Был еще у матери брат Александр, моложе ее на несколько лет. Работал в колхозе имени Карла Маркса, так и не женился. Был мужик покладистый, смирный. Брал меня летом на сенокос на несколько дней на заречные луга. Ловил я там рыбу, рисовал, комаров кормил, помогал варить обеды на костре. Заболел тогда, помню, малярией, лежал у них. На улице жара, а я лежу укрытый в несколько шуб и дрожу. Наглотался тогда хины и акрихина на всю жизнь».

Е.Х.:

Отец, речка, луга, этюды. Эти понятия были для меня с детства неразделимы. Отец не ленился возиться с детьми, да не  только со своими. Соберет своих девок, то есть нас, да еще и наших подружек – и на реку, за город, на этюды. Сверкает, плещет вода. Плывут бесшумные тяжелые облака. А зелень, оказывается, такая разная! Луг желтовато-зеленый, скошен уже. Черемуха на лугах сочного, насыщенного цвета. Ивы блестят-серебрятся, вдали лес стеной, ели чернеют. А дальше, к горизонту, синева.

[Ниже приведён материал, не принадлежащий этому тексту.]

theorem demo_deferredAmount (l : LaneId) (slot : Slot) : demo.deferredAmount l slot = 0 := by
  simp [State.deferredAmount, demo_recordAt]

theorem demo_deferredOne (l : LaneId) (slot : Slot) : demo.deferredOne l slot = 0 := by
  simp [State.deferredOne, demo_recordAt]

theorem witness_SettingsStayInRange : demo.settingsInRange ∧ step demo = .next demo := by
  refine ⟨⟨?_, ?_, ?_⟩, rfl⟩
  · unfold Limits.inRange; decide
  · unfold TimerSettings.inRange; decide
  · unfold LaneSettings.inRange; decide +kernel

theorem witness_LanesStayWellFormed : demo.lanesWellFormed := by
  unfold State.lanesWellFormed Lane.bounded Lane.quiet; decide +kernel

theorem witness_SharesStayWithinCapacity : demo.sharesHold := by
  unfold State.sharesHold; decide +kernel

theorem witness_SlotsStayPartitioned : demo.slotsPartitioned := by
  have hbook : ∀ l : LaneId, (demo.book l).list = [] := by decide +kernel
  refine ⟨demo_free ▸ List.nodup_finRange _, fun slot => ?_, fun l => ?_, fun l slot => ?_⟩
  · simp [demo_recordAt, demo_free]
  · simp [hbook]
  · simp [demo_recordAt, hbook]

theorem witness_AccountStaysExact : demo.accountHolds := by
  refine ⟨fun l => ?_, fun l => ?_, ?_⟩
  · simp only [demo_deferredAmount, Finset.sum_const_zero]; revert l; decide +kernel
  · simp only [demo_deferredOne, Finset.sum_const_zero]; revert l; decide +kernel
  · decide +kernel

/-- The invariant of records holds beside a record in each state it describes. -/
theorem demoRecord_wellFormed : (demoRecord .wrapped).WellFormed ∧ (demoRecord .released).WellFormed := by
  refine ⟨⟨?_, ?_, ?_, ?_, ?_, ?_, ?_, ?_, ?_, ?_, ?_, ?_, ?_, ?_⟩,
    ⟨?_, ?_, ?_, ?_, ?_, ?_, ?_, ?_, ?_, ?_, ?_, ?_, ?_, ?_⟩⟩ <;> decide

theorem holding_recordAt_other (s : State) (r : Record) (slot : Slot) (h : slot ≠ 0) :
    (holding s r).recordAt slot = s.recordAt slot := by
  simp [State.recordAt, State.cell, holding, look_put_ne _ _ h]

theorem witness_RecordsStayWellFormed : (holding demo (demoRecord .wrapped)).recordsWellFormed := by
  intro slot r h
  by_cases e : slot = 0
  · subst e; rw [holding_recordAt] at h; cases h; exact demoRecord_wellFormed.1
  · rw [holding_recordAt_other _ _ _ e, demo_recordAt] at h; cases h

theorem witness_KeyTableStaysWellFormed : demo.keysWellFormed := by
  unfold State.keysWellFormed KeyEntry.WellFormed; decide +kernel

/-- A record stands in slot 0 before and after the step. -/
theorem witness_RecordIdentityIsKept :
    (holding demo (demoRecord .wrapped)).recordAt 0 = some (demoRecord .wrapped) ∧
      step (holding demo (demoRecord .wrapped)) = .next (holding demo (demoRecord .wrapped)) :=
  ⟨holding_recordAt _ _, rfl⟩
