-- ==== Sys2Proof/Machine/State.lean ====
section
/-! DEFINITION. The state of Alaer W98 as plain data. The default of every field is its value at reset, so that
`State.reset` is the state with every default. Tables list only what differs from their default. -/

namespace Sys2Proof.Machine
open Sys2Proof

/-- The block never stops with a fault: an event whose condition does not hold changes nothing (log entry 3).
The one constructor names what no row of the model raises; it is here because the interface asks for a type (safe). -/
inductive Fault where
  /-- Raised by nobody; safe. -/
  | neverRaised
deriving DecidableEq, Repr

/-- Why a command has no meaning in the model. -/
inductive Refusal where
  /-- Raised by an arm of `exec` that has no meaning yet; safe. -/
  | notModelled (mnemonic : String)
deriving DecidableEq, Repr

/-- Hub roles, numbered as in Table 14.2 by `Role.code` (R21, R342). -/
inductive Role where
  | down | starting | claiming | secondary | primary | sole
deriving DecidableEq, Repr

/-! ## Events (R394, R395) -/

/-- An event before it is a record: code, source kind, site, job field, payload fields as (bytes, value). -/
structure Ev where
  code   : Nat
  srck   : Nat := 0
  /-- 2^32 when the event concerns no site. -/
  site   : Nat := 4294967296
  jobv   : Bool := false
  job    : Nat := 0
  tenant : Nat := 0
  fields : List (Nat × Nat) := []
deriving DecidableEq, Repr

/-- A Strata record: its count, time, and the event; `cont` marks the continuation record of a pair (R394, R395). -/
structure Rec where
  count : Nat
  time  : Nat
  cont  : Bool := false
  ev    : Ev
deriving DecidableEq, Repr

/-! ## Touchstone (06, 07) -/

/-- An event raised at most once per millisecond: when it was last raised, and what it stands for since. -/
structure Lim where
  last : Option Nat := none
  n    : Nat := 0
  m    : Nat := 0
deriving DecidableEq, Repr

/-- An event raised at most once per millisecond that counts the last millisecond: when it was last raised, and what has happened since
a millisecond before, each with a mark of its kind. -/
structure Recent where
  last  : Option Nat := none
  times : List (Nat × Bool) := []
deriving DecidableEq, Repr

/-- An exact accumulator or M register: 640 bits weighing 2^(i-300), and its sticky flags (R140, Table 7.1). -/
structure MReg where
  val  : BitVec 640 := 0
  pinf : Bool := false
  ninf : Bool := false
  nan  : Bool := false
deriving DecidableEq, Repr

/-- A finding record (R169, Table 7.4). -/
structure Finding where
  code  : BitVec 16
  index : BitVec 32
  value : BitVec 32
  limit : BitVec 32
deriving DecidableEq, Repr

/-- How a kernel sample stands: running, at HALT, or trapped with a cause of Table 7.5. -/
inductive KStatus where
  | running
  | halted
  | trapped (cause : Nat)
deriving DecidableEq, Repr

/-- Kernel-visible state of a cell (R163, Table 7.1): all zero at the start of a sample. -/
structure KState where
  x      : Tab (BitVec 64) := []
  m      : Tab MReg := []
  v      : Tab (BitVec 80) := []
  lanes  : Tab MReg := []
  pc     : BitVec 10 := 0
  steps  : BitVec 24 := 0
  finds  : List Finding := []
  lost   : Nat := 0
  status : KStatus := .running
deriving DecidableEq, Repr

/-- A numerics descriptor (R145, Table 6.3). -/
structure Desc where
  kind : Nat
  fmta : Nat
  fmtb : Nat
  out  : Nat
  acc  : Nat
  prd  : Bool
  ftzi : Bool
  ftz  : Bool
  bias : Bool
  sat  : Bool
  l    : Nat
  tree : Nat
  xr   : Nat
  ef   : Nat
  rqs  : Nat
  rqr  : Nat
  rqw  : Nat
  eps  : BitVec 32
deriving DecidableEq, Repr

/-- What a cell is running: the capture, its work class (0 arbitration, 1 audit, 2 kernel), and the kernel state. -/
structure Work where
  cid    : Nat
  cls    : Nat
  tenant : Nat := 0
  k      : KState := {}
  /-- The descriptor as it stood when the cell started the sample (R432). -/
  desc   : Option Desc := none
deriving DecidableEq, Repr

/-- A Touchstone cell (R139): state code of Table 0.7, work, quantum position of 0 to 7 (R155), the tenant served last,
the stamps of residue disagreements (R144), and the known-answer test in progress (1 check, 2 restore). -/
structure Cell where
  state    : Nat := 0
  work     : Option Work := none
  pos      : Nat := 0
  lastTen  : Nat := 0
  disagree : List Nat := []
  kat      : Nat := 0
deriving DecidableEq, Repr

/-- A kernel attachment (R177). -/
structure Attach where
  slot   : Nat
  tenant : Nat
  job    : Nat
  source : Nat
  k      : Nat
  filter : Option Nat
  drops  : Nat := 0
deriving DecidableEq, Repr

/-- A capture or a request for one (R150 to R153). `stage`: 0 requested, 1 granted and the grant on its way, 2 ordered from
the producer, 3 streamed and on its way, 4 waiting in the store, 5 in a cell, 6 judged and its verdict on its way. `asked`
marks a request that reached the Primary; `cands` are the attachments whose draw selected the item, as they stood at the draw (R178,
R182). `cert` is the certificate or record of the item that an audit or a kernel draw selected (R115); `crc` the CRC of the header as
stored, `body` the copy in the store of hub `hub` and `copy2` the other hub's, of an arbitration capture (R151, R152); `notCell` the
cell whose residue disagreed on the sample (R144). -/
structure Capture where
  stage   : Nat := 0
  warden  : Nat := 0
  kind    : Nat := 0
  hub     : HubId := .a
  ndi     : Nat := 0
  site    : Nat := 0
  site2   : Nat := 0
  job     : Nat := 0
  tenant  : Nat := 0
  jobv    : Bool := false
  epoch   : Nat := 0
  id      : Nat := 0
  rows    : Nat := 0
  cols    : Nat := 0
  k       : Nat := 0
  fmta    : Nat := 0
  fmtb    : Nat := 0
  out     : Nat := 0
  flags   : Nat := 0
  lena    : Nat := 0
  lenb    : Nat := 0
  leno    : Nat := 0
  time    : Nat := 0
  body    : List Byte := []
  copy2   : Option (List Byte) := none
  crc     : BitVec 32 := 0
  cert    : BitVec 128 := 0
  notCell : Option Nat := none
  asked   : Bool := false
  cands   : List (Nat × Attach) := []
  doneAt  : Nat := 0
  obj     : Nat := 0xFFFF
  slot    : Nat := 0
  att     : Nat := 0
  row     : Nat := 0
  pages   : Nat := 0
  susp    : Option (KState × Option Desc) := none
deriving DecidableEq, Repr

И вдруг все это уже у отца на этюднике! А мы и не заметили! Бегали, лазили в зарослях ивняка, болтались в воде, а отец уже и костер запалил, и сварил снам что-то поесть в котелке. И сделать пару быстрых, легких акварельных этюдов. Мы подросли, отец стал давать нам в руки блокнот с карандашом: на, рисуй! И мы учились видеть мир.

Какую тьму этюдов он раздарил!  Идут с матерью в гости куда-нибудь, приглашены на день рождения. Подарка нет, - нет денег. Он берет этюд, в рамку его, - и готово. Жаль, не вернешь.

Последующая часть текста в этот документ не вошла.